The Aegis combines with Dreadnoughts very well. Ld 6 is a tasty little thing to force a test to be taken on.


----------



## callred (Jun 24, 2008)

yeah and if its on a unit within 12" of a dread LD 5 is even tastier (now to fit some dreads into my list!!)


----------



## Vaz (Mar 19, 2008)

No, it's -Ld4. It changes the Aegis rule to -4, not a flat out -4 reduction.


----------



## Ferik (Nov 5, 2008)

Actually the dreadnaughts have both Aegis and Reinforced Aegis so would it not be -5LD? or is this yet anouther screw up by Ward:ireful2:


----------



## callred (Jun 24, 2008)

and therefore having more than one dread within 12" of another wouldn't make it -8 Ld ?or even -9 Ld ?


----------



## Vaz (Mar 19, 2008)

No, the fact is that the Dreadnoughts need the Aegis rule on themselves to benefit.

If you read the rules (generally a good thing to do), "Psychic Test Penalties CAUSED BY THE AEGIS ARE INCREASED to -4 if the target blah blah".

If the Dreadnought was targeted by a Psychic Power, but didn't have the Aegis, it would be cast at Ld10 rather Ld6 like it should be.


----------



## DuesIncarmine (Jul 3, 2009)

I played my buddys Thousands sons twice with my {3 purifiers CS 6 man w/ 4 halberds 1 hammer 1 psycannon w/ razorback Psybolt Assault Cannon. 3 psybolt autocannon Dreads. 1 vindicare Assassin.

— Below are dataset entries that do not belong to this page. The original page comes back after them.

-- ==== Sys2Proof/Decode.lean ====
section
/-! DEFINITION. Command words (spec/30_encoding.md R80 to R87): the total decoder, the encoder, and the opcode map. -/

namespace Sys2Proof

/-- Why a word is illegal (R85). The spec has one outcome, Illegal; the names are the model's, in the order R87 checks. -/
inductive Illegal where
  /-- `w[15:13]` or `w[31:21]` is not 0 (R83). -/
  | reservedBits
  /-- N in 17..31 (R81). -/
  | countTooLarge
  /-- N is not 0 and the opcode does not use it (R81). -/
  | unusedCount
  /-- S is not 0 and the opcode does not use it (R82). -/
  | unusedAmount
  /-- An opcode that is none of the eleven (R85). -/
  | unassignedOpcode
deriving DecidableEq, Repr

/-- Field OPC, bits 7:0 (R80). -/
def fieldOpc (w : Word) : BitVec 8 := w.extractLsb' 0 8

/-- Field N, bits 12:8 (R80). -/
def fieldN (w : Word) : BitVec 5 := w.extractLsb' 8 5

/-- Field RES0, bits 15:13 (R80). -/
def fieldRes0 (w : Word) : BitVec 3 := w.extractLsb' 13 3

/-- Field S, bits 20:16 (R80). -/
def fieldS (w : Word) : BitVec 5 := w.extractLsb' 16 5

/-- Field RES1, bits 31:21 (R80). -/
def fieldRes1 (w : Word) : BitVec 11 := w.extractLsb' 21 11

/-- The "need" of R87 for a command that uses neither field. -/
def needNeither (n s : BitVec 5) (i : Instr) : Except Illegal Instr :=
  if n ≠ 0 then .error .unusedCount else if s ≠ 0 then .error .unusedAmount else .ok i

/-- The "need" of R87 for a command that uses N only. -/
def needNoAmount (s : BitVec 5) (i : Instr) : Except Illegal Instr :=
  if s ≠ 0 then .error .unusedAmount else .ok i

/-- The "need" of R87 for a command that uses S only. -/
def needNoCount (n : BitVec 5) (i : Instr) : Except Illegal Instr :=
  if n ≠ 0 then .error .unusedCount else .ok i

/-- The case distinction of R87 on the opcode. -/
def decodeOpcode (opc : BitVec 8) (n s : BitVec 5) : Except Illegal Instr :=
  match opc with
  | 0x00#8 => needNeither n s .nop
  | 0x10#8 => needNeither n s .keyInit
  | 0x11#8 => needNoAmount s (.keyAbsorb n)
  | 0x12#8 => needNeither n s .keyFinal
  | 0x20#8 => needNeither n s .streamInit
  | 0x30#8 => needNoAmount s (.encBlock n)
  | 0x31#8 => needNoAmount s (.encFinal n)
  | 0x40#8 => needNoAmount s (.decBlock n)
  | 0x41#8 => needNoAmount s (.decFinal n)
  | 0x50#8 => needNoCount n (.rotl s)
  | 0x51#8 => needNoCount n (.rotr s)
  | _ => .error .unassignedOpcode

/-- `Decode(w)` of R87, total on every 32-bit word. -/
def decode (w : Word) : Except Illegal Instr :=
  if fieldRes0 w ≠ 0 ∨ fieldRes1 w ≠ 0 then .error .reservedBits
  else if 16 < (fieldN w).toNat then .error .countTooLarge
  else decodeOpcode (fieldOpc w) (fieldN w) (fieldS w)

/-- The word with these fields and reserved bits 0 (R80). -/
def commandWord (opc : BitVec 8) (n s : BitVec 5) : Word :=
  (0 : BitVec 11) ++ s ++ (0 : BitVec 3) ++ n ++ opc

/-- `enc(M)` of R89: the word of the command's row of R84. -/
def encode : Instr → Word
  | .nop => commandWord 0x00 0 0
  | .keyInit => commandWord 0x10 0 0
  | .keyAbsorb n => commandWord 0x11 n 0
  | .keyFinal => commandWord 0x12 0 0
  | .streamInit => commandWord 0x20 0 0
  | .encBlock n => commandWord 0x30 n 0
  | .encFinal n => commandWord 0x31 n 0
  | .decBlock n => commandWord 0x40 n 0
  | .decFinal n => commandWord 0x41 n 0
  | .rotl s => commandWord 0x50 0 s
  | .rotr s => commandWord 0x51 0 s

/-- One row of the opcode map of R84. -/
structure OpcodeRow where
  mnemonic : String
  usesN : Bool
  usesS : Bool
  pattern : Word
  mask : Word
deriving DecidableEq, Repr

/-- The opcode map, row by row as R84 prints it. -/
def opcodeMap : List OpcodeRow :=
  [⟨"NOP", false, false, 0x00000000, 0xFFFFFFFF⟩,
   ⟨"KEY_INIT", false, false, 0x00000010, 0xFFFFFFFF⟩,
   ⟨"KEY_ABSORB", true, false, 0x00000011, 0xFFFFE0FF⟩,
   ⟨"KEY_FINAL", false, false, 0x00000012, 0xFFFFFFFF⟩,
   ⟨"STREAM_INIT", false, false, 0x00000020, 0xFFFFFFFF⟩,
   ⟨"ENC_BLOCK", true, false, 0x00000030, 0xFFFFE0FF⟩,
   ⟨"ENC_FINAL", true, false, 0x00000031, 0xFFFFE0FF⟩,
   ⟨"DEC_BLOCK", true, false, 0x00000040, 0xFFFFE0FF⟩,
   ⟨"DEC_FINAL", true, false, 0x00000041, 0xFFFFE0FF⟩,
   ⟨"ROTL", false, true, 0x00000050, 0xFFE0FFFF⟩,
   ⟨"ROTR", false, true, 0x00000051, 0xFFE0FFFF⟩]

/-- "A word `w` spells the row's command when `(w and mask) = match` and, for rows that use N, `N <= 16`" (R84). -/
def OpcodeRow.spells (r : OpcodeRow) (w : Word) : Bool :=
  w &&& r.mask == r.pattern && (!r.usesN || countOk (fieldN w))

/-- The mnemonic of a command's row (R84). -/
def Instr.mnemonic : Instr → String
  | .nop => "NOP"
  | .keyInit => "KEY_INIT"
  | .keyAbsorb _ => "KEY_ABSORB"
  | .keyFinal => "KEY_FINAL"
  | .streamInit => "STREAM_INIT"
  | .encBlock _ => "ENC_BLOCK"
  | .encFinal _ => "ENC_FINAL"
  | .decBlock _ => "DEC_BLOCK"
  | .decFinal _ => "DEC_FINAL"
  | .rotl _ => "ROTL"
  | .rotr _ => "ROTR"

/-- A word of spec/opcode_table.json as the 32-bit word written to CMD: its low `nbits` bits, the others 0 (every
command is one 32-bit word, R80). -/
def tableWord (nbits w : Nat) : Word := BitVec.ofNat 32 (w % 2 ^ nbits)

/-- The command the decoder reads from a word of spec/opcode_table.json. -/
def decodeTableWord (nbits w : Nat) : Option Instr :=
  match decode (tableWord nbits w) with
  | .ok i => some i
  | .error _ => none

end Sys2Proof
end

Crowe}. In those 2 games I walked him both times with only 1 unit lossed in both games which was my Assassin. The Ld -4 works like a charm when stopping alot of psy test which is a 50% chance that they will fail w/ ld10


----------



## darklove (May 7, 2008)

Threadomancy! Member since 2009? You should know better, sir. unish:


----------